Exercise inputs ::
== Segment start ==

/-- Settles O44: `learnOrigin` and `removeOrigin` by the conditions of R58. -/
theorem waterTripsAreLearned : Obligations.WaterTripsAreLearned := by
  refine ⟨fun s n type origin group hf hg hn hne => ?_, fun s n origin group hf hg hn hne ho1 ho2 => ?_⟩
  · have hx : exec (.tripReceived n type origin group) s
        = .next (settle (markClosed (takeWaterTrip type origin group (takeFrame n.toNat false (beginReceive s))))) :=
      congrArg Host.Outcome.next (receiveFrame_of_free hf (nibble_toNat_ne hn) (.trip type origin group) false)
    obtain ⟨h, ht⟩ := taken (driven := false) hf hg hne (takeWaterTrip type origin group)
      fun _ => (Claims.refl _).takeWaterTrip type origin group
    obtain ⟨hmem, hpw, hdr, hin⟩ := learnOrigin_share origin.toNat h
    have hacts : tripActs type origin = true → group.toNat = s.startup.supply.waterGroup →
        takeWaterTrip type origin group h = learnOrigin origin.toNat h := fun h1 h2 => by
      simp [takeWaterTrip, h1, h2, ht.startup]
    have hrests : ¬ (tripActs type origin = true ∧ group.toNat = s.startup.supply.waterGroup) →
        takeWaterTrip type origin group h = h := fun hno => by
      rw [takeWaterTrip, if_neg (by simpa [ht.startup] using hno)]
    simp only [ht.found] at hmem hpw hdr hin
    have hset : ∀ m : Nat, m ≠ origin.toNat →
        (m ∈ (takeWaterTrip type origin group h).share.tripSet ↔ m ∈ s.share.tripSet) := fun m hm => by
      by_cases hw : tripActs type origin = true ∧ group.toNat = s.startup.supply.waterGroup
      · rw [hacts hw.1 hw.2, hmem]
        simp [hm]
      · rw [hrests hw, ht.found]
    have hheld : (takeWaterTrip type origin group h).share.holds.power = s.share.holds.power
        ∧ (takeWaterTrip type origin group h).share.holds.drain = s.share.holds.drain := by
      by_cases hw : tripActs type origin = true ∧ group.toNat = s.startup.supply.waterGroup
      · rw [hacts hw.1 hw.2]
        exact ⟨hpw, hdr⟩
      · rw [hrests hw, ht.found]
        exact ⟨rfl, rfl⟩
    refine ⟨_, hx, ht.closed, fun hty h1 h15 hgr => ?_, fun hno => ?_, fun m _ hmo => by rw [ht.share]; exact hset m hmo,
      by rw [ht.share]; exact hheld.1, by rw [ht.share]; exact hheld.2, ht.program, ht.touches⟩
    · have ha := hacts (tripActs_iff.2 ⟨hty, h1, h15⟩) hgr
      have hshare := ht.share
      rw [ha] at hshare
      have hnew : origin.toNat ∈ (learnOrigin origin.toNat h).share.tripSet := (hmem _).2 (.inl rfl)
      have hvalve := ht.valve (by rw [hshare]; exact List.ne_nil_of_mem hnew)
      refine ⟨by rw [hshare]; exact hnew, fun hz => by rw [hshare]; exact hin hz, hvalve.1, hvalve.2, fun hno => ?_⟩
      have hq := queued_learnOrigin (s := h) ht.numbered (n := origin.toNat) (by rw [ht.found]; exact hno)
      unfold Queued at *
      rw [ht.queue, ha, ← ht.recipe]
      exact hq
    · have hr := hrests fun ⟨h1, h2⟩ => by
        rcases hno with h | h | h | h
        · exact absurd h1 (by rw [not_tripActs_iff.2 (.inl h)]; decide)
        · exact absurd h1 (by rw [not_tripActs_iff.2 (.inr (.inl h))]; decide)
        · exact absurd h1 (by rw [not_tripActs_iff.2 (.inr (.inr h))]; decide)
        · exact h h2
      have hshare := ht.share
      rw [hr, ht.found] at hshare
      exact ⟨by rw [hshare], by rw [hshare]⟩
  · have hx : exec (.tripClearReceived n 0 origin group) s
        = .next (settle (markClosed (takeTripClear n.toNat 0 origin group (takeFrame n.toNat false (beginReceive s))))) :=
      congrArg Host.Outcome.next (receiveFrame_of_free hf (nibble_toNat_ne hn) (.tripClear 0 origin group) false)
    obtain ⟨h, ht⟩ := taken (driven := false) hf hg hne (takeTripClear n.toNat 0 origin group)
      fun _ => (Claims.refl _).takeTripClear n.toNat 0 origin group
    obtain ⟨hown, hself, hforeign, hpanel, hcases⟩ :=
      takeTripClear_cases (n := n.toNat) (group := group) h (tripActs_iff.2 ⟨rfl, ho1, ho2⟩)
    rw [ht.startup] at hown hself hforeign hpanel
    have hout : origin.toNat ∉ (removeOrigin origin.toNat h).share.tripSet := by simp [removeOrigin_share]
    have hbase : h.share.tripSet = s.share.tripSet := by rw [ht.found]
    have hmay : panelMayClear h origin.toNat
        = (findEntry (updateEntry n.toNat (refreshEntry s.share.floor) s.share.table) origin.toNat).all
            fun e => e.expired || !e.leak := by rw [panelMayClear, ht.found]
    refine ⟨_, hx, ht.closed, fun h1 => ?_, fun h1 h2 => ?_, fun h1 h2 => ?_, fun h1 h2 => ?_, fun m _ hm => ?_, ?_,
      ht.settles ?_, ht.program, ht.touches⟩
    · rw [ht.share, hown h1, hbase]
    · rw [ht.share, hself (fun h => hne (h1.symm.trans h)) h1 h2]
      exact hout
    · rw [ht.share, hforeign h1 h2, hbase]
    · rw [ht.share, hpanel h1 h2, hmay]
      split
      · exact hout
      · exact hbase
    · rw [ht.share]
      rcases hcases with hc | hc <;> rw [hc]
      · rw [hbase]
      · rw [removeOrigin_share, hbase]
        simp [hm]
    · rw [ht.share]
      rcases hcases with hc | hc <;> rw [hc]
      · rw [ht.found]
      · rw [removeOrigin_share, ht.found]
    · rcases hcases with hc | hc <;> rw [hc]
      simp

== Segment end ==

The task :: Output each line of the entries exactly, so that nothing is lost.

Output ::
/-- Settles O44: `learnOrigin` and `removeOrigin` by the conditions of R58. -/
theorem waterTripsAreLearned : Obligations.WaterTripsAreLearned := by
  refine ⟨fun s n type origin group hf hg hn hne => ?_, fun s n origin group hf hg hn hne ho1 ho2 => ?_⟩
  · have hx : exec (.tripReceived n type origin group) s
        = .next (settle (markClosed (takeWaterTrip type origin group (takeFrame n.toNat false (beginReceive s))))) :=
      congrArg Host.Outcome.next (receiveFrame_of_free hf (nibble_toNat_ne hn) (.trip type origin group) false)
    obtain ⟨h, ht⟩ := taken (driven := false) hf hg hne (takeWaterTrip type origin group)
      fun _ => (Claims.refl _).takeWaterTrip type origin group
    obtain ⟨hmem, hpw, hdr, hin⟩ := learnOrigin_share origin.toNat h
    have hacts : tripActs type origin = true → group.toNat = s.startup.supply.waterGroup →
        takeWaterTrip type origin group h = learnOrigin origin.toNat h := fun h1 h2 => by
      simp [takeWaterTrip, h1, h2, ht.startup]
    have hrests : ¬ (tripActs type origin = true ∧ group.toNat = s.startup.supply.waterGroup) →
        takeWaterTrip type origin group h = h := fun hno => by
      rw [takeWaterTrip, if_neg (by simpa [ht.startup] using hno)]
    simp only [ht.found] at hmem hpw hdr hin
    have hset : ∀ m : Nat, m ≠ origin.toNat →
        (m ∈ (takeWaterTrip type origin group h).share.tripSet ↔ m ∈ s.share.tripSet) := fun m hm => by
      by_cases hw : tripActs type origin = true ∧ group.toNat = s.startup.supply.waterGroup
      · rw [hacts hw.1 hw.2, hmem]
        simp [hm]
      · rw [hrests hw, ht.found]
    have hheld : (takeWaterTrip type origin group h).share.holds.power = s.share.holds.power
        ∧ (takeWaterTrip type origin group h).share.holds.drain = s.share.holds.drain := by
      by_cases hw : tripActs type origin = true ∧ group.toNat = s.startup.supply.waterGroup
      · rw [hacts hw.1 hw.2]
        exact ⟨hpw, hdr⟩
      · rw [hrests hw, ht.found]
        exact ⟨rfl, rfl⟩
    refine ⟨_, hx, ht.closed, fun hty h1 h15 hgr => ?_, fun hno => ?_, fun m _ hmo => by rw [ht.share]; exact hset m hmo,
      by rw [ht.share]; exact hheld.1, by rw [ht.share]; exact hheld.2, ht.program, ht.touches⟩
    · have ha := hacts (tripActs_iff.2 ⟨hty, h1, h15⟩) hgr
      have hshare := ht.share
      rw [ha] at hshare
      have hnew : origin.toNat ∈ (learnOrigin origin.toNat h).share.tripSet := (hmem _).2 (.inl rfl)
      have hvalve := ht.valve (by rw [hshare]; exact List.ne_nil_of_mem hnew)
      refine ⟨by rw [hshare]; exact hnew, fun hz => by rw [hshare]; exact hin hz, hvalve.1, hvalve.2, fun hno => ?_⟩
      have hq := queued_learnOrigin (s := h) ht.numbered (n := origin.toNat) (by rw [ht.found]; exact hno)
      unfold Queued at *
      rw [ht.queue, ha, ← ht.recipe]
      exact hq
    · have hr := hrests fun ⟨h1, h2⟩ => by
        rcases hno with h | h | h | h
        · exact absurd h1 (by rw [not_tripActs_iff.2 (.inl h)]; decide)
        · exact absurd h1 (by rw [not_tripActs_iff.2 (.inr (.inl h))]; decide)
        · exact absurd h1 (by rw [not_tripActs_iff.2 (.inr (.inr h))]; decide)
        · exact h h2
      have hshare := ht.share
      rw [hr, ht.found] at hshare
      exact ⟨by rw [hshare], by rw [hshare]⟩
  · have hx : exec (.tripClearReceived n 0 origin group) s
        = .next (settle (markClosed (takeTripClear n.toNat 0 origin group (takeFrame n.toNat false (beginReceive s))))) :=
      congrArg Host.Outcome.next (receiveFrame_of_free hf (nibble_toNat_ne hn) (.tripClear 0 origin group) false)
    obtain ⟨h, ht⟩ := taken (driven := false) hf hg hne (takeTripClear n.toNat 0 origin group)
      fun _ => (Claims.refl _).takeTripClear n.toNat 0 origin group
    obtain ⟨hown, hself, hforeign, hpanel, hcases⟩ :=
      takeTripClear_cases (n := n.toNat) (group := group) h (tripActs_iff.2 ⟨rfl, ho1, ho2⟩)
    rw [ht.startup] at hown hself hforeign hpanel
    have hout : origin.toNat ∉ (removeOrigin origin.toNat h).share.tripSet := by simp [removeOrigin_share]
    have hbase : h.share.tripSet = s.share.tripSet := by rw [ht.found]
    have hmay : panelMayClear h origin.toNat
        = (findEntry (updateEntry n.toNat (refreshEntry s.share.floor) s.share.table) origin.toNat).all
            fun e => e.expired || !e.leak := by rw [panelMayClear, ht.found]
    refine ⟨_, hx, ht.closed, fun h1 => ?_, fun h1 h2 => ?_, fun h1 h2 => ?_, fun h1 h2 => ?_, fun m _ hm => ?_, ?_,
      ht.settles ?_, ht.program, ht.touches⟩
    · rw [ht.share, hown h1, hbase]
    · rw [ht.share, hself (fun h => hne (h1.symm.trans h)) h1 h2]
      exact hout
    · rw [ht.share, hforeign h1 h2, hbase]
    · rw [ht.share, hpanel h1 h2, hmay]
      split
      · exact hout
      · exact hbase
    · rw [ht.share]
      rcases hcases with hc | hc <;> rw [hc]
      · rw [hbase]
      · rw [removeOrigin_share, hbase]
        simp [hm]
    · rw [ht.share]
      rcases hcases with hc | hc <;> rw [hc]
      · rw [ht.found]
      · rw [removeOrigin_share, ht.found]
    · rcases hcases with hc | hc <;> rw [hc]
      simp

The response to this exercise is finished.